▶ [Instructions for the task]:
Retype each entry below precisely as it reads.

▶ [Records for the exercise]:
/-- Settles O9: one write to `I` of the zero-extended operand. -/
theorem ldISetsAddress : Obligations.LdISetsAddress := by
  unfold Obligations.LdISetsAddress
  intro nnn s
  have hd : decodeWord (formAddr 0xA#4 nnn) = .instr (.ldI nnn) := by simp [decodeWord]
  exact ⟨hd, s.setI (zext12 nnn), rfl, zext12_toNat nnn, setI_onlyChanges s _⟩

/-- Settles O10: one write to `I` of the 16-bit sum, so VF is kept by the frame of that write. -/
theorem addIWrapsAtSixteenBits : Obligations.AddIWrapsAtSixteenBits := by
  unfold Obligations.AddIWrapsAtSixteenBits
  intro x s
  have hd : decodeWord (formXNN 0xF#4 x 0x1E#8) = .instr (.addI x) := by
    simp [decodeWord_formXNN_fifteen, decodeFamilyF]
  refine ⟨hd, s.setI (s.i + zext8 (s.reg x)), rfl, ?_, setI_onlyChanges s _⟩
  rw [State.setI_i, BitVec.toNat_add, zext8_toNat]

/-- Settles O11: R6 keeps every font below PROGRAM_START, the default one too, so the glyph's address does not wrap. -/
theorem ldFPointsAtGlyph : Obligations.LdFPointsAtGlyph := by
  unfold Obligations.LdFPointsAtGlyph
  intro x s
  have hd : decodeWord (formXNN 0xF#4 x 0x29#8) = .instr (.ldF x) := by
    simp [decodeWord_formXNN_fifteen, decodeFamilyF]
  refine ⟨hd, fun P b hP => ?_, ldFFrom Config.fontBase x s, rfl, ldFFrom_pointsAtGlyph (by decide) x s⟩
  obtain ⟨hbase, -⟩ := (paramsOk_iff P).1 hP
  exact ⟨ldFFrom P.fontBase x s, rfl, ldFFrom_pointsAtGlyph hbase x s⟩

end Sys2Proof.Machine
end

section
/-! Display instructions (43_display_ops.md R131, R132). A DRW that fits leaves one state, `drawn`; what it shows of the
sprite is read off `toggles_drwCanvas`, on the 32 rows and 64 columns of the display. -/
namespace Sys2Proof.Machine

theorem setDisplay_onlyChanges (s : State) (d : Display) (b : Bool) :
    OnlyChanges [.disp, .dirty] s (s.setDisplay d b) := by
  apply onlyChanges_of <;> simp

/-- A pixel that is set is on the display. -/
theorem onscreen_of_pixel {d : Display} {r c : Nat} (h : d.pixel r c = true) : r < 32 ∧ c < 64 := by
  by_contra hoff
  rw [pixel_offscreen d hoff] at h
  cases h

/-! ## The state a DRW that fits leaves -/

/-- R132: the state after a DRW whose sprite lies in memory. -/
def drawn (x y n : Nibble) (s : State) : State :=
  (s.setDisplay (drwCanvas x y n s).disp (drwCanvas x y n s).dirty).setReg vf (flagByte (drwCanvas x y n s).collision)

theorem exec_drw_fits {x y n : Nibble} {s : State} (h : s.i.toNat + n.toNat ≤ 4096) :
    exec (.drw x y n) s = .next (drawn x y n s) := by
  obtain ⟨-, e⟩ | ⟨hf, -⟩ := execDrw_cases x y n s
  · exact e
  · omega

theorem drawn_pixel (x y n : Nibble) (s : State) {row col : Nat} (hr : row < 32) (hc : col < 64) :
    (drawn x y n s).disp.pixel row col = (s.disp.pixel row col ^^ spriteSetAt s x y n row col) := by
  have hpixel := (toggles_drwCanvas x y n s).pixel row col
  rwa [decide_eq_true hr, decide_eq_true hc, Bool.and_true, Bool.and_true] at hpixel

theorem drwCanvas_collision_iff (x y n : Nibble) (s : State) : (drwCanvas x y n s).collision = true ↔
    ∃ row col, spriteSetAt s x y n row col = true ∧ s.disp.pixel row col = true := by
  simpa using (toggles_drwCanvas x y n s).collision

theorem drawn_vf (x y n : Nibble) (s : State) :
    (drawn x y n s).reg vf = flagByte (drwCanvas x y n s).collision :=
  reg_setReg_same ..

theorem drawn_vf_of_collision {x y n : Nibble} {s : State} {row col : Nat} (hset : spriteSetAt s x y n row col = true)
    (hpixel : s.disp.pixel row col = true) : (drawn x y n s).reg vf = 1 := by
  rw [drawn_vf, (drwCanvas_collision_iff x y n s).2 ⟨row, col, hset, hpixel⟩]
  rfl

/-- A collision is on the display, since a position off it reads as unset. -/
theorem drawn_vf_of_no_collision {x y n : Nibble} {s : State}
    (h : ∀ row < 32, ∀ col < 64, spriteSetAt s x y n row col = true → s.disp.pixel row col = false) :
    (drawn x y n s).reg vf = 0 := by
  have hnone : (drwCanvas x y n s).collision = false := by
    rw [← Bool.not_eq_true, drwCanvas_collision_iff]
    rintro ⟨row, col, hset, hpixel⟩
    obtain ⟨hr, hc⟩ := onscreen_of_pixel hpixel
    rw [h row hr col hc hset] at hpixel
    cases hpixel
  rw [drawn_vf, hnone]
  rfl

theorem drawn_dirty_iff (x y n : Nibble) (s : State) : (drawn x y n s).dirty = true ↔
    s.dirty = true ∨ ∃ row < 32, ∃ col < 64, spriteSetAt s x y n row col = true := by
  rw [drawn, State.setReg_dirty, State.setDisplay_dirty, (toggles_drwCanvas x y n s).dirty]
  simp only [exists_and_left]

theorem drawn_reg_ne (x y n : Nibble) (s : State) {k : Nibble} (hk : k ≠ vf) :
    (drawn x y n s).reg k = s.reg k := by
  rw [drawn, reg_setReg_ne _ _ _ _ hk, State.setDisplay_reg]

theorem drawn_onlyChanges (x y n : Nibble) (s : State) :
    OnlyChanges [.v, .disp, .dirty] s (drawn x y n s) := by
  rw [drawn]
  apply onlyChanges_of <;> simp

/-! ## The obligations -/

/-- Settles O16: the two loops of DRW toggle the sprite's positions (`toggles_drwCanvas`), and the fault is the one of R172's
table. -/
theorem drwTogglesSpriteAndReportsCollision : Obligations.DrwTogglesSpriteAndReportsCollision := by
  unfold Obligations.DrwTogglesSpriteAndReportsCollision
  intro x y n s
  have hd : decodeWord (formXYN 0xD#4 x y n) = .instr (.drw x y n) := by simp [decodeWord]
  refine ⟨hd, fun hb => ?_, fun hf => exec_raises (if_pos hf)⟩
  exact ⟨drawn x y n s, exec_drw_fits hb, fun _ hr _ hc => drawn_pixel x y n s hr hc,
    fun ⟨_, _, _, _, hset, hpixel⟩ => drawn_vf_of_collision hset hpixel, drawn_vf_of_no_collision,
    drawn_dirty_iff x y n s, fun _ hk => drawn_reg_ne x y n s hk, drawn_onlyChanges x y n s⟩

/-- Settles O15: one write of the blank display with dirty set, whatever the display was. -/
theorem clsClearsAndMarksDirty : Obligations.ClsClearsAndMarksDirty := by
  unfold Obligations.ClsClearsAndMarksDirty
  intro s
  exact ⟨by decide, s.setDisplay Display.blank true, rfl, pixel_blank, rfl, setDisplay_onlyChanges s _ _⟩

end Sys2Proof.Machine
end

section
/-! Timer and key instructions (44_timer_input_ops.md R140 to R145). A cycle that fetches an instruction is that instruction
after the tick and the advance of `pc` (40_engine_cycle.md R90, R91): so a timer read sees the ticked value, a timer write
stands over the tick, and a wait for a key takes the advance back. -/
namespace Sys2Proof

▶ [Response area]:
/-- Settles O9: one write to `I` of the zero-extended operand. -/
theorem ldISetsAddress : Obligations.LdISetsAddress := by
  unfold Obligations.LdISetsAddress
  intro nnn s
  have hd : decodeWord (formAddr 0xA#4 nnn) = .instr (.ldI nnn) := by simp [decodeWord]
  exact ⟨hd, s.setI (zext12 nnn), rfl, zext12_toNat nnn, setI_onlyChanges s _⟩

/-- Settles O10: one write to `I` of the 16-bit sum, so VF is kept by the frame of that write. -/
theorem addIWrapsAtSixteenBits : Obligations.AddIWrapsAtSixteenBits := by
  unfold Obligations.AddIWrapsAtSixteenBits
  intro x s
  have hd : decodeWord (formXNN 0xF#4 x 0x1E#8) = .instr (.addI x) := by
    simp [decodeWord_formXNN_fifteen, decodeFamilyF]
  refine ⟨hd, s.setI (s.i + zext8 (s.reg x)), rfl, ?_, setI_onlyChanges s _⟩
  rw [State.setI_i, BitVec.toNat_add, zext8_toNat]

/-- Settles O11: R6 keeps every font below PROGRAM_START, the default one too, so the glyph's address does not wrap. -/
theorem ldFPointsAtGlyph : Obligations.LdFPointsAtGlyph := by
  unfold Obligations.LdFPointsAtGlyph
  intro x s
  have hd : decodeWord (formXNN 0xF#4 x 0x29#8) = .instr (.ldF x) := by
    simp [decodeWord_formXNN_fifteen, decodeFamilyF]
  refine ⟨hd, fun P b hP => ?_, ldFFrom Config.fontBase x s, rfl, ldFFrom_pointsAtGlyph (by decide) x s⟩
  obtain ⟨hbase, -⟩ := (paramsOk_iff P).1 hP
  exact ⟨ldFFrom P.fontBase x s, rfl, ldFFrom_pointsAtGlyph hbase x s⟩

end Sys2Proof.Machine
end

section
/-! Display instructions (43_display_ops.md R131, R132). A DRW that fits leaves one state, `drawn`; what it shows of the
sprite is read off `toggles_drwCanvas`, on the 32 rows and 64 columns of the display. -/
namespace Sys2Proof.Machine

theorem setDisplay_onlyChanges (s : State) (d : Display) (b : Bool) :
    OnlyChanges [.disp, .dirty] s (s.setDisplay d b) := by
  apply onlyChanges_of <;> simp

/-- A pixel that is set is on the display. -/
theorem onscreen_of_pixel {d : Display} {r c : Nat} (h : d.pixel r c = true) : r < 32 ∧ c < 64 := by
  by_contra hoff
  rw [pixel_offscreen d hoff] at h
  cases h

/-! ## The state a DRW that fits leaves -/

/-- R132: the state after a DRW whose sprite lies in memory. -/
def drawn (x y n : Nibble) (s : State) : State :=
  (s.setDisplay (drwCanvas x y n s).disp (drwCanvas x y n s).dirty).setReg vf (flagByte (drwCanvas x y n s).collision)

theorem exec_drw_fits {x y n : Nibble} {s : State} (h : s.i.toNat + n.toNat ≤ 4096) :
    exec (.drw x y n) s = .next (drawn x y n s) := by
  obtain ⟨-, e⟩ | ⟨hf, -⟩ := execDrw_cases x y n s
  · exact e
  · omega

theorem drawn_pixel (x y n : Nibble) (s : State) {row col : Nat} (hr : row < 32) (hc : col < 64) :
    (drawn x y n s).disp.pixel row col = (s.disp.pixel row col ^^ spriteSetAt s x y n row col) := by
  have hpixel := (toggles_drwCanvas x y n s).pixel row col
  rwa [decide_eq_true hr, decide_eq_true hc, Bool.and_true, Bool.and_true] at hpixel

theorem drwCanvas_collision_iff (x y n : Nibble) (s : State) : (drwCanvas x y n s).collision = true ↔
    ∃ row col, spriteSetAt s x y n row col = true ∧ s.disp.pixel row col = true := by
  simpa using (toggles_drwCanvas x y n s).collision

theorem drawn_vf (x y n : Nibble) (s : State) :
    (drawn x y n s).reg vf = flagByte (drwCanvas x y n s).collision :=
  reg_setReg_same ..

theorem drawn_vf_of_collision {x y n : Nibble} {s : State} {row col : Nat} (hset : spriteSetAt s x y n row col = true)
    (hpixel : s.disp.pixel row col = true) : (drawn x y n s).reg vf = 1 := by
  rw [drawn_vf, (drwCanvas_collision_iff x y n s).2 ⟨row, col, hset, hpixel⟩]
  rfl

/-- A collision is on the display, since a position off it reads as unset. -/
theorem drawn_vf_of_no_collision {x y n : Nibble} {s : State}
    (h : ∀ row < 32, ∀ col < 64, spriteSetAt s x y n row col = true → s.disp.pixel row col = false) :
    (drawn x y n s).reg vf = 0 := by
  have hnone : (drwCanvas x y n s).collision = false := by
    rw [← Bool.not_eq_true, drwCanvas_collision_iff]
    rintro ⟨row, col, hset, hpixel⟩
    obtain ⟨hr, hc⟩ := onscreen_of_pixel hpixel
    rw [h row hr col hc hset] at hpixel
    cases hpixel
  rw [drawn_vf, hnone]
  rfl

theorem drawn_dirty_iff (x y n : Nibble) (s : State) : (drawn x y n s).dirty = true ↔
    s.dirty = true ∨ ∃ row < 32, ∃ col < 64, spriteSetAt s x y n row col = true := by
  rw [drawn, State.setReg_dirty, State.setDisplay_dirty, (toggles_drwCanvas x y n s).dirty]
  simp only [exists_and_left]

theorem drawn_reg_ne (x y n : Nibble) (s : State) {k : Nibble} (hk : k ≠ vf) :
    (drawn x y n s).reg k = s.reg k := by
  rw [drawn, reg_setReg_ne _ _ _ _ hk, State.setDisplay_reg]

theorem drawn_onlyChanges (x y n : Nibble) (s : State) :
    OnlyChanges [.v, .disp, .dirty] s (drawn x y n s) := by
  rw [drawn]
  apply onlyChanges_of <;> simp

/-! ## The obligations -/

/-- Settles O16: the two loops of DRW toggle the sprite's positions (`toggles_drwCanvas`), and the fault is the one of R172's
table. -/
theorem drwTogglesSpriteAndReportsCollision : Obligations.DrwTogglesSpriteAndReportsCollision := by
  unfold Obligations.DrwTogglesSpriteAndReportsCollision
  intro x y n s
  have hd : decodeWord (formXYN 0xD#4 x y n) = .instr (.drw x y n) := by simp [decodeWord]
  refine ⟨hd, fun hb => ?_, fun hf => exec_raises (if_pos hf)⟩
  exact ⟨drawn x y n s, exec_drw_fits hb, fun _ hr _ hc => drawn_pixel x y n s hr hc,
    fun ⟨_, _, _, _, hset, hpixel⟩ => drawn_vf_of_collision hset hpixel, drawn_vf_of_no_collision,
    drawn_dirty_iff x y n s, fun _ hk => drawn_reg_ne x y n s hk, drawn_onlyChanges x y n s⟩

/-- Settles O15: one write of the blank display with dirty set, whatever the display was. -/
theorem clsClearsAndMarksDirty : Obligations.ClsClearsAndMarksDirty := by
  unfold Obligations.ClsClearsAndMarksDirty
  intro s
  exact ⟨by decide, s.setDisplay Display.blank true, rfl, pixel_blank, rfl, setDisplay_onlyChanges s _ _⟩

end Sys2Proof.Machine
end

section
/-! Timer and key instructions (44_timer_input_ops.md R140 to R145). A cycle that fetches an instruction is that instruction
after the tick and the advance of `pc` (40_engine_cycle.md R90, R91): so a timer read sees the ticked value, a timer write
stands over the tick, and a wait for a key takes the advance back. -/
namespace Sys2Proof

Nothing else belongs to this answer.